**Task brief**
For the entries below, print exactly the lines between the line holding "number, which of" and the line holding "let h := s.calh m", inclusive, and nothing else.

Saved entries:
==============================

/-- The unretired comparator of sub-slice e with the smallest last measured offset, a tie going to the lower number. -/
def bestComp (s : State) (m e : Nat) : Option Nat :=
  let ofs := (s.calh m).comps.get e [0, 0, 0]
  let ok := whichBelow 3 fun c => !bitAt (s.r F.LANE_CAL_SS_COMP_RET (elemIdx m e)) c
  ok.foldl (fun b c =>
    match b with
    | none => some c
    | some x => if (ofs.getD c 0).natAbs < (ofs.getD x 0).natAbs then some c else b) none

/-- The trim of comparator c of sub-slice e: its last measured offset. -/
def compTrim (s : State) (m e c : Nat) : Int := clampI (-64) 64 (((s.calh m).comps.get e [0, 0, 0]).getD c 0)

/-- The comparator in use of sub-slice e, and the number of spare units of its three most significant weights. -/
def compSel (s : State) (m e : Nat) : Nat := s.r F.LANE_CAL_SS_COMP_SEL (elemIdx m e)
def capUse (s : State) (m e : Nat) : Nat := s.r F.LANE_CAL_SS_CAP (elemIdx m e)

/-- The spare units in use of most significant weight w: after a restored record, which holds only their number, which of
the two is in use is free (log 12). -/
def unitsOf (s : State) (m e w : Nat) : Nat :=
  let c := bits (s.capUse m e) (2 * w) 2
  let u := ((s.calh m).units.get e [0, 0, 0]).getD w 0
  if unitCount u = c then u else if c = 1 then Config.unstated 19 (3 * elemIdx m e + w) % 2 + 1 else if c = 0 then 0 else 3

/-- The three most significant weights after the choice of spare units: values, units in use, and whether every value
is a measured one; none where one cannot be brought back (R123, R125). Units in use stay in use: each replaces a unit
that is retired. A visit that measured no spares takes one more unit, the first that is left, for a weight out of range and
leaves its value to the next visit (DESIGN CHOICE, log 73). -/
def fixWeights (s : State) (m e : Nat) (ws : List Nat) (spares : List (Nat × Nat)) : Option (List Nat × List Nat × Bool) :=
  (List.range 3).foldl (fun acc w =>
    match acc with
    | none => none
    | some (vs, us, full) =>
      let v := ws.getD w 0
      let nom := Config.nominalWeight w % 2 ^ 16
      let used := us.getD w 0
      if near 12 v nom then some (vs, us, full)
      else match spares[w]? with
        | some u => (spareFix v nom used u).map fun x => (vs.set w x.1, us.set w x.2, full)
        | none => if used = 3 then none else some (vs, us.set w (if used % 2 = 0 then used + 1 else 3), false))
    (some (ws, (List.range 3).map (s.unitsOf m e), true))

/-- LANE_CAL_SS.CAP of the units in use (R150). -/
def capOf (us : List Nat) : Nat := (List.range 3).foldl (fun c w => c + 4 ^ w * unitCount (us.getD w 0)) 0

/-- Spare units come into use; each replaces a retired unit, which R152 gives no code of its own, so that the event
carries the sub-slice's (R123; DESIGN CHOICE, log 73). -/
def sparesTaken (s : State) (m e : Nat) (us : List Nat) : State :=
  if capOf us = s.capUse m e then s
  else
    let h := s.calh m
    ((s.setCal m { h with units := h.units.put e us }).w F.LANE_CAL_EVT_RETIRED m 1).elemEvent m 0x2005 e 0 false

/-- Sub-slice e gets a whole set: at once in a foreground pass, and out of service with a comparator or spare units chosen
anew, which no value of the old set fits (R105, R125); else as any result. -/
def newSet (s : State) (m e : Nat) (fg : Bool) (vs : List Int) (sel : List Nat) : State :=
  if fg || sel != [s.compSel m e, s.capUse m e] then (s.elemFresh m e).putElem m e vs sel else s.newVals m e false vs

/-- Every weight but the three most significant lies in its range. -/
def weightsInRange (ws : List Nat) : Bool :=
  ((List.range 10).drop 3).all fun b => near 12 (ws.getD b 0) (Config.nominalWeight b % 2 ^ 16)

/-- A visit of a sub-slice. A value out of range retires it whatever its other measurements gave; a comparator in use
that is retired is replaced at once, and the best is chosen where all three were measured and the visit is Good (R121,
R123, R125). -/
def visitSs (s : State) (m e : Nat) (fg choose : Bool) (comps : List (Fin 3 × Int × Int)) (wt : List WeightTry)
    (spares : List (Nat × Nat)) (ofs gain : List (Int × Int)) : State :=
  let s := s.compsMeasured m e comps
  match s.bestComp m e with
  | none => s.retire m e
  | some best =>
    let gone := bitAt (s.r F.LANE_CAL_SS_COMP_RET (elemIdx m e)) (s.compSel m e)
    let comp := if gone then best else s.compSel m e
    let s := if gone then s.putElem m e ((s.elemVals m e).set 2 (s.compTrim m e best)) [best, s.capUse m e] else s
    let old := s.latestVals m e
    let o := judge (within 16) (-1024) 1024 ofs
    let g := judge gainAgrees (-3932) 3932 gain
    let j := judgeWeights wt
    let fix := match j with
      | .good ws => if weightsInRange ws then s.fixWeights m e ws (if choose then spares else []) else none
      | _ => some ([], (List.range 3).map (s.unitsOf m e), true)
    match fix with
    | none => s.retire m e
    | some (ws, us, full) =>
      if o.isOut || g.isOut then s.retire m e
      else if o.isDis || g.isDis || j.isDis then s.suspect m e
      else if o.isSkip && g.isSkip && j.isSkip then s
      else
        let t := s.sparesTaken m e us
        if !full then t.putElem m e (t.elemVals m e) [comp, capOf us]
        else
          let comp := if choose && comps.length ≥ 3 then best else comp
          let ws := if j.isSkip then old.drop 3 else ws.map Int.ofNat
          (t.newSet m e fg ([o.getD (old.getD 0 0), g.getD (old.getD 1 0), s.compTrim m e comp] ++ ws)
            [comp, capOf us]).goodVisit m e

==============================

**Output for this task**
/-- The spare units in use of most significant weight w: after a restored record, which holds only their number, which of
the two is in use is free (log 12). -/
def unitsOf (s : State) (m e w : Nat) : Nat :=
  let c := bits (s.capUse m e) (2 * w) 2
  let u := ((s.calh m).units.get e [0, 0, 0]).getD w 0
  if unitCount u = c then u else if c = 1 then Config.unstated 19 (3 * elemIdx m e + w) % 2 + 1 else if c = 0 then 0 else 3

/-- The three most significant weights after the choice of spare units: values, units in use, and whether every value
is a measured one; none where one cannot be brought back (R123, R125). Units in use stay in use: each replaces a unit
that is retired. A visit that measured no spares takes one more unit, the first that is left, for a weight out of range and
leaves its value to the next visit (DESIGN CHOICE, log 73). -/
def fixWeights (s : State) (m e : Nat) (ws : List Nat) (spares : List (Nat × Nat)) : Option (List Nat × List Nat × Bool) :=
  (List.range 3).foldl (fun acc w =>
    match acc with
    | none => none
    | some (vs, us, full) =>
      let v := ws.getD w 0
      let nom := Config.nominalWeight w % 2 ^ 16
      let used := us.getD w 0
      if near 12 v nom then some (vs, us, full)
      else match spares[w]? with
        | some u => (spareFix v nom used u).map fun x => (vs.set w x.1, us.set w x.2, full)
        | none => if used = 3 then none else some (vs, us.set w (if used % 2 = 0 then used + 1 else 3), false))
    (some (ws, (List.range 3).map (s.unitsOf m e), true))

/-- LANE_CAL_SS.CAP of the units in use (R150). -/
def capOf (us : List Nat) : Nat := (List.range 3).foldl (fun c w => c + 4 ^ w * unitCount (us.getD w 0)) 0

/-- Spare units come into use; each replaces a retired unit, which R152 gives no code of its own, so that the event
carries the sub-slice's (R123; DESIGN CHOICE, log 73). -/
def sparesTaken (s : State) (m e : Nat) (us : List Nat) : State :=
  if capOf us = s.capUse m e then s
  else
    let h := s.calh m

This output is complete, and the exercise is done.